### [WHAT YOU ARE ASKED TO DO]
Your task is to restate word for word the line containing "operands of a row" and each line that follows it in the listing, and only those.

### [RECORDS SHOWN]
-- ==== Sys2Proof/Syntax.lean ====
section
/-! DEFINITION. The commands: one constructor for every row of spec/opcode_table.json, in the table's order. The operands of a row
are what the sender of the command supplies: register numbers and fields of a program's own word (for the lane, array and mover
rows), the mailbox slot, the moment `t` of an event in root cycles, and what the module measures at it. -/

namespace Sys2Proof
open Sys2Proof.Machine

### [COMPLETED TASK]
/-! DEFINITION. The commands: one constructor for every row of spec/opcode_table.json, in the table's order. The operands of a row
are what the sender of the command supplies: register numbers and fields of a program's own word (for the lane, array and mover
rows), the mailbox slot, the moment `t` of an event in root cycles, and what the module measures at it. -/

namespace Sys2Proof
open Sys2Proof.Machine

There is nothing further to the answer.